[Given records Boundary: Start]
/-! Encodings. -/

def mLow : MField := { base := 4, idx := 9, space := .global, order := .acqRel, hint := 0, scope := .die, off := 3 }
def mHigh : MField := { base := 63, idx := 251, space := .scratch, order := .sc, hint := 3, scope := .system, off := 0x200 }
def cpyAny : CpyField := { src := 1, dst := 2, desc := 3, dsp := .global, ssp := .global, pkg := false }
def frame : PortFrame := { dest := 0, source := 0, etherType := 0, magic := 0, op := 0x20, rsvd := 0, seq := 0, arg0 := 0, arg1 := 0, tag := 0 }

/-- The listing of the chapter's own worked encodings (chapter 05), and SHFL16, which revision 1 reads where revision 2 reads SHFLI. -/
theorem test_decode_listing :
    decode 2 [0xC300] = .ok (.strandHeader 3 0 false) ∧ decode 2 [0x0807] = .ok (.fadd (.g 7)) ∧ decode 2 [0xD665, 0x6109] = .ok (.fmacL 5 (.bfly 9 1))
    ∧ decode 2 [0xF002, 0x4403, 0x1024] = .ok (.ldB32 2 { base := 4, idx := 9, space := .global, order := .acqRel, hint := 0, scope := .die, off := 3 })
    ∧ decode 2 [0xE380, 0x0000] = .ok (.wait .cpy 0) ∧ decode 2 [0xE040, 0xFFF4] = .ok (.bra 0xFFF4)
    ∧ decode 1 [0xD301, 0x000A] = .ok (.shfl16 1 10) :=
  ⟨rfl, rfl, rfl, rfl, rfl, rfl, rfl⟩

/-- Instructions of the other revision are refused. -/
theorem test_illFormed_revision :
    Instr.wfRev 2 (.shfl16 0 9) = false ∧ Instr.wfRev 1 (.shfli 0 9) = false ∧ Instr.wfRev 1 (.kwin 0 (.imm 1)) = false ∧ Instr.wfRev 1 (.kfree 0) = false
    ∧ Instr.wfRev 1 (.reply 0) = false ∧ Instr.wfRev 1 (.cvset .idle 0 0) = false := ⟨rfl, rfl, rfl, rfl, rfl, rfl⟩

/-- Words written out from the tables, by layout (R121, R122, R145: headers, and short forms without an arithmetic operand). -/
theorem test_decode_header :
    decode 2 [0xC540] = .ok (.strandHeader 5 2 false)
    ∧ decode 2 [0xC390] = .ok (.strandHeader 3 4 true)
    ∧ decode 2 [0x0109] = .ok (.mov (.s 9))
    ∧ decode 2 [0x0405] = .ok (.putg 5)
    ∧ decode 2 [0x2E81] = .ok (.mlat (.imm 0x81))
    ∧ decode 2 [0x7400] = .ok (.nop) :=
  ⟨rfl, rfl, rfl, rfl, rfl, rfl⟩

/-- Words written out from the tables, by layout (R121, R146). -/
theorem test_decode_short_float :
    decode 2 [0x0809] = .ok (.fadd (.g 9))
    ∧ decode 2 [0x0E3C] = .ok (.fsub (.imm 0x3C))
    ∧ decode 2 [0x113F] = .ok (.frsub (.s 63))
    ∧ decode 2 [0x1409] = .ok (.fmul (.g 9))
    ∧ decode 2 [0x1A3C] = .ok (.fmac (.imm 0x3C))
    ∧ decode 2 [0x1D3F] = .ok (.fnmac (.s 63))
    ∧ decode 2 [0x2009] = .ok (.fmla (.g 9))
    ∧ decode 2 [0x263C] = .ok (.fmax (.imm 0x3C))
    ∧ decode 2 [0x293F] = .ok (.fmin (.s 63))
    ∧ decode 2 [0x1809] = .ok (.fmac (.g 9))
    ∧ decode 2 [0x163C] = .ok (.fmul (.imm 0x3C)) :=
  ⟨rfl, rfl, rfl, rfl, rfl, rfl, rfl, rfl, rfl, rfl, rfl⟩

/-- Words written out from the tables, by layout (R121, R148 to R152). -/
theorem test_decode_short_int :
    decode 2 [0x32FD] = .ok (.iadd (.imm 0xFD))
    ∧ decode 2 [0x34FB] = .ok (.isub (.g 251))
    ∧ decode 2 [0x3907] = .ok (.irsub (.s 7))
    ∧ decode 2 [0x3EFD] = .ok (.imul (.imm 0xFD))
    ∧ decode 2 [0x40FB] = .ok (.imac (.g 251))
    ∧ decode 2 [0x4507] = .ok (.imax (.s 7))
    ∧ decode 2 [0x4AFD] = .ok (.imin (.imm 0xFD))
    ∧ decode 2 [0x4CFB] = .ok (.zmax (.g 251))
    ∧ decode 2 [0x5107] = .ok (.zmin (.s 7))
    ∧ decode 2 [0x56FD] = .ok (.and (.imm 0xFD))
    ∧ decode 2 [0x58FB] = .ok (.or (.g 251))
    ∧ decode 2 [0x5D07] = .ok (.xor (.s 7))
    ∧ decode 2 [0x62FD] = .ok (.andn (.imm 0xFD))
    ∧ decode 2 [0x64FB] = .ok (.shl (.g 251))
    ∧ decode 2 [0x6907] = .ok (.shr (.s 7))
    ∧ decode 2 [0x6EFD] = .ok (.sar (.imm 0xFD))
    ∧ decode 2 [0x70FB] = .ok (.rol (.g 251))
    ∧ decode 2 [0x32FD] = .ok (.iadd (.imm 0xFD)) :=
  ⟨rfl, rfl, rfl, rfl, rfl, rfl, rfl, rfl, rfl, rfl, rfl, rfl, rfl, rfl, rfl, rfl, rfl, rfl⟩

/-- Words written out from the tables, by layout (R123, R125: long twins, every operand kind). -/
theorem test_decode_long_float :
    decode 2 [0xD600, 0x413C] = .ok (.movL 0 (.imm 0x3C) true)
    ∧ decode 2 [0xD603, 0xC509] = .ok (.movL 3 (.lane 9 5) false)
    ∧ decode 2 [0xD61F, 0x0007] = .ok (.putgL 15 7)
    ∧ decode 2 [0xD6B2, 0x4138] = .ok (.mlatL 2 (.imm 0x38) true)
    ∧ decode 2 [0xD6B2, 0x0001] = .ok (.mlatL 2 (.g 1) false)
    ∧ decode 2 [0xD7D6, 0x0000] = .ok (.nopL 6)
    ∧ decode 2 [0xD620, 0x6109] = .ok (.faddL 0 (.bfly 9 1))
    ∧ decode 2 [0xD631, 0x8709] = .ok (.fsubL 1 (.rot 9 7))
    ∧ decode 2 [0xD642, 0xA009] = .ok (.frsubL 2 (.rev 9))
    ∧ decode 2 [0xD653, 0xDF09] = .ok (.fmulL 3 (.lane 9 31))
    ∧ decode 2 [0xD664, 0x0009] = .ok (.fmacL 4 (.g 9))
    ∧ decode 2 [0xD675, 0x203F] = .ok (.fnmacL 5 (.s 63))
    ∧ decode 2 [0xD686, 0x4080] = .ok (.fmlaL 6 (.imm 0x80))
    ∧ decode 2 [0xD697, 0x64FB] = .ok (.fmaxL 7 (.bfly 251 4))
    ∧ decode 2 [0xD6A8, 0x6109] = .ok (.fminL 8 (.bfly 9 1))
    ∧ decode 2 [0xD665, 0x6109] = .ok (.fmacL 5 (.bfly 9 1)) :=
  ⟨rfl, rfl, rfl, rfl, rfl, rfl, rfl, rfl, rfl, rfl, rfl, rfl, rfl, rfl, rfl, rfl⟩

/-- Words written out from the tables, by layout (R123, R125: long twins of the integer operations). -/
theorem test_decode_long_int :
    decode 2 [0xD6CF, 0x6109] = .ok (.iaddL 15 (.bfly 9 1))
    ∧ decode 2 [0xD6DE, 0x8709] = .ok (.isubL 14 (.rot 9 7))
    ∧ decode 2 [0xD6ED, 0xA009] = .ok (.irsubL 13 (.rev 9))
    ∧ decode 2 [0xD6FC, 0xDF09] = .ok (.imulL 12 (.lane 9 31))
    ∧ decode 2 [0xD70B, 0x0009] = .ok (.imacL 11 (.g 9))
    ∧ decode 2 [0xD71A, 0x203F] = .ok (.imaxL 10 (.s 63))
    ∧ decode 2 [0xD729, 0x4080] = .ok (.iminL 9 (.imm 0x80))
    ∧ decode 2 [0xD738, 0x64FB] = .ok (.zmaxL 8 (.bfly 251 4))
    ∧ decode 2 [0xD747, 0x6109] = .ok (.zminL 7 (.bfly 9 1))
    ∧ decode 2 [0xD756, 0x8709] = .ok (.andL 6 (.rot 9 7))
    ∧ decode 2 [0xD765, 0xA009] = .ok (.orL 5 (.rev 9))
    ∧ decode 2 [0xD774, 0xDF09] = .ok (.xorL 4 (.lane 9 31))
    ∧ decode 2 [0xD783, 0x0009] = .ok (.andnL 3 (.g 9))
    ∧ decode 2 [0xD792, 0x203F] = .ok (.shlL 2 (.s 63))
    ∧ decode 2 [0xD7A1, 0x4080] = .ok (.shrL 1 (.imm 0x80))
    ∧ decode 2 [0xD7B0, 0x64FB] = .ok (.sarL 0 (.bfly 251 4))
    ∧ decode 2 [0xD7C1, 0x6109] = .ok (.rolL 1 (.bfly 9 1)) :=
  ⟨rfl, rfl, rfl, rfl, rfl, rfl, rfl, rfl, rfl, rfl, rfl, rfl, rfl, rfl, rfl, rfl, rfl⟩

/-- Words written out from the tables, by layout (R76, R125, R153, R154). -/
theorem test_decode_convert_divide :
    decode 2 [0xD001, 0x4001] = .ok (.cvt .rne 1 .f32i32 true)
    ∧ decode 2 [0xD032, 0x4E00] = .ok (.cvt .ru 2 .e2m1f32 false)
    ∧ decode 2 [0xD012, 0x4901] = .ok (.cvt .rz 2 .f32e4m3 true)
    ∧ decode 2 [0xD042, 0x0007] = .ok (.fdiv 2 (.g 7))
    ∧ decode 2 [0xD053, 0x40FF] = .ok (.idiv 3 (.imm 0xFF))
    ∧ decode 2 [0xD063, 0xA008] = .ok (.zdiv 3 (.rev 8))
    ∧ decode 2 [0xD073, 0x2008] = .ok (.irem 3 (.s 8))
    ∧ decode 2 [0xD083, 0x8108] = .ok (.zrem 3 (.rot 8 1))
    ∧ decode 2 [0xD094, 0x4100] = .ok (.sfu 4 .rsqrt)
    ∧ decode 2 [0xD094, 0x4700] = .ok (.sfu 4 .tanh)
    ∧ decode 2 [0xD0A4, 0x4000] = .ok (.fabs 4)
    ∧ decode 2 [0xD0B4, 0x4000] = .ok (.fneg 4)
    ∧ decode 2 [0xD0C4, 0x4000] = .ok (.popc 4)
    ∧ decode 2 [0xD0D4, 0x4000] = .ok (.clz 4)
    ∧ decode 2 [0xD0E4, 0x4000] = .ok (.brev 4) :=
  ⟨rfl, rfl, rfl, rfl, rfl, rfl, rfl, rfl, rfl, rfl, rfl, rfl, rfl, rfl, rfl⟩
[Given records Boundary: End]
Restate the entries above word for word, beginning with their first line and ending with the line holding "def cpyAny : CpyField"; omit everything else.

* **Answer area**
/-! Encodings. -/

def mLow : MField := { base := 4, idx := 9, space := .global, order := .acqRel, hint := 0, scope := .die, off := 3 }
def mHigh : MField := { base := 63, idx := 251, space := .scratch, order := .sc, hint := 3, scope := .system, off := 0x200 }
def cpyAny : CpyField := { src := 1, dst := 2, desc := 3, dsp := .global, ssp := .global, pkg := false }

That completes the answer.